_Records for the exercise_.

/-! ## What the end of a dwell leaves alone (R53) -/

/-- Clamps, queue and books stand, a full dwell has set the worked mark, and a book dropped since then counts with them. -/
structure DwellOver (w t : State) : Prop where
  tables : TablesKept w t
  queue  : t.tickets.queue = w.tickets.queue
  clamps : t.car.clamps = w.car.clamps
  books  : DeliveryKept w t
  worked : t.car.worked = (w.car.worked || w.car.dwell == .full)
  phase  : t.car.phase = w.car.phase
  known  : t.car.phaseKnown = w.car.phaseKnown
  drive  : present t .drive = present w .drive

theorem DwellOver.book (h : DwellOver w t) (d : Fin 20) : bookIn t d = bookIn w d := by
  unfold bookIn
  rw [h.clamps]

theorem DwellOver.record (h : DwellOver w t) (d : Fin 20) : clampRec t d = clampRec w d := by
  unfold clampRec
  rw [h.clamps]

theorem DwellOver.clampAt (h : DwellOver w t) (p : Fin 20) : clampAt t p = Machine.clampAt w p := by
  unfold Machine.clampAt
  rw [h.phase, h.known]

theorem DwellOver.loaded (h : DwellOver w t) : anyLoaded t = anyLoaded w := anyLoaded_of_clamps h.clamps

theorem DwellOver.wake (h : DwellOver w t) : wakeCondition t = wakeCondition w := by
  unfold wakeCondition inPresent contactClosed
  rw [h.queue, h.tables.scan]

theorem DwellOver.next (h : DwellOver w t) (ht : TablesKept t u) (hq : u.tickets.queue = t.tickets.queue)
    (hd : DeliveryKept t u) (hc : ∃ z j k n m g, u.car = { t.car with
      state := z, jobs := j, dwell := k, tag := n, moveTimer := m, diverts := g })
    (hp : present u .drive = present t .drive) : DwellOver w u := by
  obtain ⟨z, j, k, n, m, g, hc⟩ := hc
  exact ⟨h.tables.trans ht, hq.trans h.queue, by rw [hc]; exact h.clamps, h.books.trans hd, by rw [hc]; exact h.worked,
    by rw [hc]; exact h.phase, by rw [hc]; exact h.known, hp.trans h.drive⟩

theorem DwellOver.busWork (h : DwellOver w t) (k : BusWork t u) : DwellOver w u := by
  obtain ⟨j, m, hc, -⟩ := k.car
  exact h.next k.tables (by rw [k.tickets]) k.lineKept.books ⟨t.car.state, j, t.car.dwell, t.car.tag, m, t.car.diverts, hc⟩
    (k.present _)

theorem DwellOver.lineMoved (h : DwellOver w t) (k : LineMoved t u) : DwellOver w u := by
  obtain ⟨_, _, _, _, _, _, rfl⟩ := k
  exact h.next ⟨rfl, rfl, rfl, rfl, rfl, rfl, rfl, rfl⟩ rfl ⟨rfl, rfl, rfl, rfl, rfl, rfl⟩ ⟨_, _, _, _, _, _, rfl⟩ rfl

theorem DwellOver.carState (h : DwellOver w t) (z : CarState) : DwellOver w (setCarState z t) :=
  h.next ⟨rfl, rfl, rfl, rfl, rfl, rfl, rfl, rfl⟩ rfl ⟨rfl, rfl, rfl, rfl, rfl, rfl⟩
    ⟨_, _, _, _, _, _, rfl⟩ rfl

theorem DwellOver.line (h : DwellOver w t) (l : Line) : DwellOver w { t with line := l } :=
  h.next ⟨rfl, rfl, rfl, rfl, rfl, rfl, rfl, rfl⟩ rfl ⟨rfl, rfl, rfl, rfl, rfl, rfl⟩ ⟨_, _, _, _, _, _, rfl⟩ rfl

/-- The dwell is over for the bus and the worked mark is set. -/
def dwellSlowed (s : State) : State := setWorked (s.car.worked || s.car.dwell == .full) (slowPolls s)

theorem carDwellEnd_eq (again : State → State) (s : State) :
    carDwellEnd again s = carDecide again true false (lineDwellEnd (dwellSlowed s)) := by
  unfold carDwellEnd dwellSlowed slowPolls
  split <;> rfl

theorem dwellSlowed_eq (s : State) : ∃ b, b.fast = false ∧ b.nodes = s.bus.nodes ∧ dwellSlowed s = { s with
    bus := b, car := { s.car with worked := s.car.worked || s.car.dwell == .full } } := by
  unfold dwellSlowed slowPolls
  split
  · exact ⟨{ s.bus with fast := false, pollBase := s.bus.lastPoll }, rfl, rfl, rfl⟩
  · next h => exact ⟨s.bus, Bool.not_eq_true _ ▸ h, rfl, rfl⟩

theorem dwellSlowed_over (s : State) : DwellOver s (dwellSlowed s) := by
  obtain ⟨b, -, hb, he⟩ := dwellSlowed_eq s
  rw [he]
  exact ⟨⟨rfl, rfl, rfl, rfl, rfl, rfl, rfl, rfl⟩, rfl, rfl, ⟨rfl, rfl, rfl, rfl, rfl, rfl⟩, rfl, rfl, rfl, by
    unfold present nodeRec; rw [← hb]⟩

/-! ## The index decision of a carousel that does not go on (R54, R57) -/

theorem carDecide_stands (newly test : Bool) (h : moving s = false ∨ s.line.holds.any = true) :
    carDecide again newly test s = carStood again newly test (setCarState .standing s) := by
  refine if_pos ?_
  rcases h with h | h <;> rw [h]
  · rfl
  · exact Bool.or_true _

theorem carStood_other (newly test : Bool) (h : s.line.state ≠ .running) (h' : s.line.state ≠ .draining) :
    carStood again newly test s = s := by
  unfold carStood
  split
  · next e => exact absurd e h
  · next e => exact absurd e h'
  · rfl

theorem moving_iff : moving s = true ↔ s.line.state = .running ∨ s.line.state = .draining := by simp [moving]

theorem moving_of_not (h : s.line.state ≠ .running) (h' : s.line.state ≠ .draining) : moving s = false := by
  simp [moving, h, h']

/-- A carousel told of the end of its dwell in another state stands (R54). -/
theorem carDecide_other (newly test : Bool) (h : s.line.state ≠ .running) (h' : s.line.state ≠ .draining) :
    carDecide again newly test s = setCarState .standing s := by
  rw [carDecide_stands newly test (.inl (moving_of_not h h'))]
  exact carStood_other newly test h h'

/-! ## Holds, parking and the halt mark at the end of a dwell (R105, R107, R114, R115) -/

theorem carDwellEnd_other (h : (dwellSlowed s).line.state ≠ .running) (h' : (dwellSlowed s).line.state ≠ .draining) :
    carDwellEnd again s = setCarState .standing (dwellSlowed s) := by
  have hl : lineDwellEnd (dwellSlowed s) = dwellSlowed s := by
    unfold lineDwellEnd
    split
    · next e => exact absurd e h
    · next e => exact absurd e h'
    · rfl
  rw [carDwellEnd_eq, hl]
  exact carDecide_other true false h h'

theorem lineDwellEnd_holds (hm : x.line.state = .running ∨ x.line.state = .draining) (hh : x.line.holds.any = true)
    (hp : ¬(x.line.state = .draining ∧ x.line.park = true ∧ anyLoaded x = false)) : lineDwellEnd x = enterHeld x := by
  unfold lineDwellEnd
  rcases hm with hm | hm
  · simp only [hm, hh, if_true]
  · have hno : ¬(x.line.park && !anyLoaded x) = true := fun k => by
      rw [Bool.and_eq_true, Bool.not_eq_true'] at k
      exact hp ⟨hm, k⟩
    simp only [hm, hh, if_true]
    exact if_neg hno

/-- A pending hold takes effect (R107). -/
theorem carDwellEnd_holds (hx : x = dwellSlowed s) (hm : x.line.state = .running ∨ x.line.state = .draining)
    (hh : x.line.holds.any = true) (hp : ¬(x.line.state = .draining ∧ x.line.park = true ∧ anyLoaded x = false)) :
    carDwellEnd again s = setCarState .standing (enterHeld x) := by
  have hl : (enterHeld x).line.state = .held := by rw [enterHeld_line]
  rw [carDwellEnd_eq, ← hx, lineDwellEnd_holds hm hh hp]
  exact carDecide_other true false (by rw [hl]; nofun) (by rw [hl]; nofun)

theorem not_loadedAt (h : anyLoaded s = false) (c : Fin 20) : loadedAt s c = false :=
  Bool.eq_false_iff.2 fun k => absurd (anyLoaded_iff.2 ⟨c, k⟩) (by rw [h]; exact Bool.false_ne_true)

_Assignment_.
Set down, exactly as they appear above, all lines from the one that has "theorem DwellOver.book (h" down to the one that has "obtain ⟨z, j, k, n, m, g, hc⟩ := hc", including those two and no others.

_Response_.
theorem DwellOver.book (h : DwellOver w t) (d : Fin 20) : bookIn t d = bookIn w d := by
  unfold bookIn
  rw [h.clamps]

theorem DwellOver.record (h : DwellOver w t) (d : Fin 20) : clampRec t d = clampRec w d := by
  unfold clampRec
  rw [h.clamps]

theorem DwellOver.clampAt (h : DwellOver w t) (p : Fin 20) : clampAt t p = Machine.clampAt w p := by
  unfold Machine.clampAt
  rw [h.phase, h.known]

theorem DwellOver.loaded (h : DwellOver w t) : anyLoaded t = anyLoaded w := anyLoaded_of_clamps h.clamps

theorem DwellOver.wake (h : DwellOver w t) : wakeCondition t = wakeCondition w := by
  unfold wakeCondition inPresent contactClosed
  rw [h.queue, h.tables.scan]

theorem DwellOver.next (h : DwellOver w t) (ht : TablesKept t u) (hq : u.tickets.queue = t.tickets.queue)
    (hd : DeliveryKept t u) (hc : ∃ z j k n m g, u.car = { t.car with
      state := z, jobs := j, dwell := k, tag := n, moveTimer := m, diverts := g })
    (hp : present u .drive = present t .drive) : DwellOver w u := by
  obtain ⟨z, j, k, n, m, g, hc⟩ := hc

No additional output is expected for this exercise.